▸ **Exercise requirements**: Your answer must hold only the lines below from the line containing "fits := h.fits" through the line containing "theorem State.LogOk.replace (h", each reproduced exactly.

▸ **Records for this exercise**:
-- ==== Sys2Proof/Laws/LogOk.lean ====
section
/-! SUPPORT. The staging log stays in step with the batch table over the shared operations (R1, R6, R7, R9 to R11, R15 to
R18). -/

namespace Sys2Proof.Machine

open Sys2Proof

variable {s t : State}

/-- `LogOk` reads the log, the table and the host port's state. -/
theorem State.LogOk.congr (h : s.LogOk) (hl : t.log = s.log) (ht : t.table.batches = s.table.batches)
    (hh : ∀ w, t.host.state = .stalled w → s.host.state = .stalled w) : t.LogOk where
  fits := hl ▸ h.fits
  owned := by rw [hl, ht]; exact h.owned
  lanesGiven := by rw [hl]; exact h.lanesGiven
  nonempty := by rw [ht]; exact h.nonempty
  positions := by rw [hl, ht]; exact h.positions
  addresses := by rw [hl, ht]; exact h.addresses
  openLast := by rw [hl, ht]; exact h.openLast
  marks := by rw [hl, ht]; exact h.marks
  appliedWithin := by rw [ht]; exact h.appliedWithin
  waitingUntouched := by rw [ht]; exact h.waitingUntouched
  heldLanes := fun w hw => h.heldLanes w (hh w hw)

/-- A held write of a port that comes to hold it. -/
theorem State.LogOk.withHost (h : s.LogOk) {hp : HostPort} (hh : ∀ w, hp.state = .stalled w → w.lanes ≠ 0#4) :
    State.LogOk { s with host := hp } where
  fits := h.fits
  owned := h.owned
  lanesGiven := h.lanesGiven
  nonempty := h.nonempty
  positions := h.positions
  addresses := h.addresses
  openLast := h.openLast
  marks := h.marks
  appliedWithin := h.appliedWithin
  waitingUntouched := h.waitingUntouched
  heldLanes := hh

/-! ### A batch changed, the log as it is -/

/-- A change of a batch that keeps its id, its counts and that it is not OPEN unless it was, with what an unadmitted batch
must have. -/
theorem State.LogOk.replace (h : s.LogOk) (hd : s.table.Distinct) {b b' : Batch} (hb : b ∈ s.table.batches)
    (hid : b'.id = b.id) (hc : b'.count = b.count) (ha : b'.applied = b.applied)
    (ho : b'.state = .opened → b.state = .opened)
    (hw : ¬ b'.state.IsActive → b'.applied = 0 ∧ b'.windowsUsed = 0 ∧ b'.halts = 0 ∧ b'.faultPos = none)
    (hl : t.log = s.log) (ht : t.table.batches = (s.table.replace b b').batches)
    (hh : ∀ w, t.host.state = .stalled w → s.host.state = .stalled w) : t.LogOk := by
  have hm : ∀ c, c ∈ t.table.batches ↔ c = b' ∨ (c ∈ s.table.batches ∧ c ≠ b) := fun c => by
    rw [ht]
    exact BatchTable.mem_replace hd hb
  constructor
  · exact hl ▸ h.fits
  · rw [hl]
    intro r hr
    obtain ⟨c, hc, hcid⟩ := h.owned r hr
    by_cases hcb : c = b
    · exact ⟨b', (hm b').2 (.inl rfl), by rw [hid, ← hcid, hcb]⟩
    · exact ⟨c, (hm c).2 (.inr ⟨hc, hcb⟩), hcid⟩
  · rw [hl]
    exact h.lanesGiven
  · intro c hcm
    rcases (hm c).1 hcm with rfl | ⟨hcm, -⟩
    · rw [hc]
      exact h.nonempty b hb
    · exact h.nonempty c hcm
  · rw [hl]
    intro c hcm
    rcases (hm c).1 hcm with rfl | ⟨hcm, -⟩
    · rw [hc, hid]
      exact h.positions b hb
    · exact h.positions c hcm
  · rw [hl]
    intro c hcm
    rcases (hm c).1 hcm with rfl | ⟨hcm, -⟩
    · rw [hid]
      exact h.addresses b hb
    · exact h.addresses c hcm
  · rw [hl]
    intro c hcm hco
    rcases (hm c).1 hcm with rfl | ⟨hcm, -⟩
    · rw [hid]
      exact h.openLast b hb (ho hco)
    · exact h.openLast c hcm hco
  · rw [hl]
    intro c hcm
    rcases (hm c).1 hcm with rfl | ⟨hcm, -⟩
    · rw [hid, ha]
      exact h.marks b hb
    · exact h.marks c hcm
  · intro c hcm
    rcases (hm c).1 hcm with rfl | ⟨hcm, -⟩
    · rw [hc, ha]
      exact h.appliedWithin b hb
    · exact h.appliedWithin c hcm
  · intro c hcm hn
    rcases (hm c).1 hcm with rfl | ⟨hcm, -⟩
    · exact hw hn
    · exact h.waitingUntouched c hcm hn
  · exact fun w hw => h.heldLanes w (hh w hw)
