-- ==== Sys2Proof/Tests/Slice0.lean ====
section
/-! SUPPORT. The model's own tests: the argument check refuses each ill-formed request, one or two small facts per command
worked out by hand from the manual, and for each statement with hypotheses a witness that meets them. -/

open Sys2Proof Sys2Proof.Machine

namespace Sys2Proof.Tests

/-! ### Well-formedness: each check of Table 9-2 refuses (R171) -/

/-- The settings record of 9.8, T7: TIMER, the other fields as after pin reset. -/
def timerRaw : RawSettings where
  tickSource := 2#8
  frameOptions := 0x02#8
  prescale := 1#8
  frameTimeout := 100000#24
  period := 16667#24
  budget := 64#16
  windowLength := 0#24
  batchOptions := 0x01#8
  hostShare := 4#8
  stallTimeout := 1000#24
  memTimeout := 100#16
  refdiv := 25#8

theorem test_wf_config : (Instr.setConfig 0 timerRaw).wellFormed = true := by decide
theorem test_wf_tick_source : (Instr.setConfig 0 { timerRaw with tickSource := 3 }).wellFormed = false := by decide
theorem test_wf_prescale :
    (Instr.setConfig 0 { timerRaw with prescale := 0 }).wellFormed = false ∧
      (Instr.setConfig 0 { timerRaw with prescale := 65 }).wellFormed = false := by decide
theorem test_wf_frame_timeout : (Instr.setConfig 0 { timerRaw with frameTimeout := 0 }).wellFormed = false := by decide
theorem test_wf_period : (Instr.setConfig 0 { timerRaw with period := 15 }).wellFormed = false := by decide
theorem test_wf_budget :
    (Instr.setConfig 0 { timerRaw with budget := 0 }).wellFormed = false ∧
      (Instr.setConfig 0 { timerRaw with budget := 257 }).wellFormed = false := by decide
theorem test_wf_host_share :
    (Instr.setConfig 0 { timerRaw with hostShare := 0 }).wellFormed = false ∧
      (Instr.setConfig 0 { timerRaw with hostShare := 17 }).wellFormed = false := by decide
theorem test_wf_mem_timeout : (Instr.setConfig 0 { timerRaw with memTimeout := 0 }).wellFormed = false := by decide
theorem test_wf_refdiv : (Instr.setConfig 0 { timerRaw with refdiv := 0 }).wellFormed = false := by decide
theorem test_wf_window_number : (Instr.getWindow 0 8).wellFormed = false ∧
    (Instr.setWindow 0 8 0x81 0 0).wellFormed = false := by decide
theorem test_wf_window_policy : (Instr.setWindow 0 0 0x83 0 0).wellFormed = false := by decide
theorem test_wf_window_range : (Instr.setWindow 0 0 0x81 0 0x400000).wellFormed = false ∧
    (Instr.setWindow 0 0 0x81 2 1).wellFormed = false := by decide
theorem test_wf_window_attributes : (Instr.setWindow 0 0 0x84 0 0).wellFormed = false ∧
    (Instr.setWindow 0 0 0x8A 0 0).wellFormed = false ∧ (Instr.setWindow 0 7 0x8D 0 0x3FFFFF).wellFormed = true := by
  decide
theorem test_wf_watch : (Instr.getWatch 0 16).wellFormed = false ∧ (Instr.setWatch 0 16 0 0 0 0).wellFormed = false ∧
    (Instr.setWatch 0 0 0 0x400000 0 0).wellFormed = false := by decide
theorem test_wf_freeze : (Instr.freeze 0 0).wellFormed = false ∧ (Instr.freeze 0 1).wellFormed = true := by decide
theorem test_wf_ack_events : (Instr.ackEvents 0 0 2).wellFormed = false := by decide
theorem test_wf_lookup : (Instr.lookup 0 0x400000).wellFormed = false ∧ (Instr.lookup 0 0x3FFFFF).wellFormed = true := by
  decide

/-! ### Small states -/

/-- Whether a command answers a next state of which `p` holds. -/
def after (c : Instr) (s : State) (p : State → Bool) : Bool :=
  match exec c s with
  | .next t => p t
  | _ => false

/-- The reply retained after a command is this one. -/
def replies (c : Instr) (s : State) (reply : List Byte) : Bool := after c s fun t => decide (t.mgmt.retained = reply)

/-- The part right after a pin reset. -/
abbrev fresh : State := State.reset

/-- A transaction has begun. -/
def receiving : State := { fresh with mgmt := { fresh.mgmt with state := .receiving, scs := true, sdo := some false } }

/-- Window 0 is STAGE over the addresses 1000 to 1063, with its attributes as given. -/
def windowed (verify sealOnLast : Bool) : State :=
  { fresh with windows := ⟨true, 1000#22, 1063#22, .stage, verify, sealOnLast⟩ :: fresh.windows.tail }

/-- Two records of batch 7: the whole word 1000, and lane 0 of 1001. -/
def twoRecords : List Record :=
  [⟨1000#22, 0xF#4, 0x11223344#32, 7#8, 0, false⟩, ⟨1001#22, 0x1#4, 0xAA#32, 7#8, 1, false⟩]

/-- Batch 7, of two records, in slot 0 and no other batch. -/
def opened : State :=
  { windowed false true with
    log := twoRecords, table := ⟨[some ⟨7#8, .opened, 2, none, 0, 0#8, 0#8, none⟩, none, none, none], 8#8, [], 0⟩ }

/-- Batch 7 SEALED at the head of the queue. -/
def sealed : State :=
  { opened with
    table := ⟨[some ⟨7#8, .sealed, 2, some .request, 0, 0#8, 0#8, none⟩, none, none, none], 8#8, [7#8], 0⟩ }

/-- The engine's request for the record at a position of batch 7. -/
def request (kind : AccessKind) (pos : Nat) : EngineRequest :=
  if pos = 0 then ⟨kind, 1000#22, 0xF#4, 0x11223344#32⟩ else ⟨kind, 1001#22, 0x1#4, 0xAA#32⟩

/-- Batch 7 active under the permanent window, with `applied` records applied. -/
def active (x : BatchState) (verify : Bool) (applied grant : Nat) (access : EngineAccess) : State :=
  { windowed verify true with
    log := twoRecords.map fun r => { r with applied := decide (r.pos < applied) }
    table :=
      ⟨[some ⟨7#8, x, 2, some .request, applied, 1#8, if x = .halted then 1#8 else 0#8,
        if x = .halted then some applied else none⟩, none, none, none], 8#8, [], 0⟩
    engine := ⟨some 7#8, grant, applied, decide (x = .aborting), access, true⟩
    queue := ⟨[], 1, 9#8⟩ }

▸ **Exercise answer**:
  fits := h.fits
  owned := h.owned
  lanesGiven := h.lanesGiven
  nonempty := h.nonempty
  positions := h.positions
  addresses := h.addresses
  openLast := h.openLast
  marks := h.marks
  appliedWithin := h.appliedWithin
  waitingUntouched := h.waitingUntouched
  heldLanes := hh

/-! ### A batch changed, the log as it is -/

/-- A change of a batch that keeps its id, its counts and that it is not OPEN unless it was, with what an unadmitted batch
must have. -/
theorem State.LogOk.replace (h : s.LogOk) (hd : s.table.Distinct) {b b' : Batch} (hb : b ∈ s.table.batches)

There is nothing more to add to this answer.